*** Opening Excerpted records ***

-- ==== Sys2Proof/Machine/SchoolbookMultiplier.lean ====
section
/-! DEFINITION. The schoolbook_multiplier unit (`43_schoolbook_multiplier.md`): the command MULS. -/

namespace Sys2Proof.Machine

/-- The pairs (i, j) with i, j < N in row-major order, i outer and j inner (R142). -/
def rowMajor (n : Nat) : List (Nat × Nat) :=
  (List.range n).flatMap fun i => (List.range n).map fun j => (i, j)

/-- One turn of the loop of R140: the partial product of limbs i and j, folded in at offset i + j. The last carry is
dropped: R143 proves it 0, and `93_implementation_defined.md` U3 asks for no fault path here (log 11). -/
def foldProduct (n : Nat) (a b p : List Word) (ij : Nat × Nat) : List Word :=
  (accumulate n (ij.1 + ij.2) (wmul64 (a.getD ij.1 0#64) (b.getD ij.2 0#64)).1
    (wmul64 (a.getD ij.1 0#64) (b.getD ij.2 0#64)).2 p).1

/-- The final bank P of MULS (R140): cleared first (R141), then all N² partial products in row-major order (R142). -/
def schoolbook (n : Nat) (a b : List Word) : List Word :=
  (rowMajor n).foldl (foldProduct n a b) (zeroedProduct n)

/-- MULS (R140). -/
def execMuls (s : State) : Result :=
  .next (s.commence (header .muls) none fun s => (s.setProduct (schoolbook s.n s.a s.b)).ok [])

end Sys2Proof.Machine
end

*** Closing Excerpted records ***

→ The problem
Please, from the entries above, set down exactly the lines from the one containing "(List.range n).flatMap fun" through the one containing "(wmul64 (a.getD ij.1 0#64) (b.getD ij.2 0#64)).2", and only those.

→ Exercise response
  (List.range n).flatMap fun i => (List.range n).map fun j => (i, j)

/-- One turn of the loop of R140: the partial product of limbs i and j, folded in at offset i + j. The last carry is
dropped: R143 proves it 0, and `93_implementation_defined.md` U3 asks for no fault path here (log 11). -/
def foldProduct (n : Nat) (a b p : List Word) (ij : Nat × Nat) : List Word :=
  (accumulate n (ij.1 + ij.2) (wmul64 (a.getD ij.1 0#64) (b.getD ij.2 0#64)).1
    (wmul64 (a.getD ij.1 0#64) (b.getD ij.2 0#64)).2 p).1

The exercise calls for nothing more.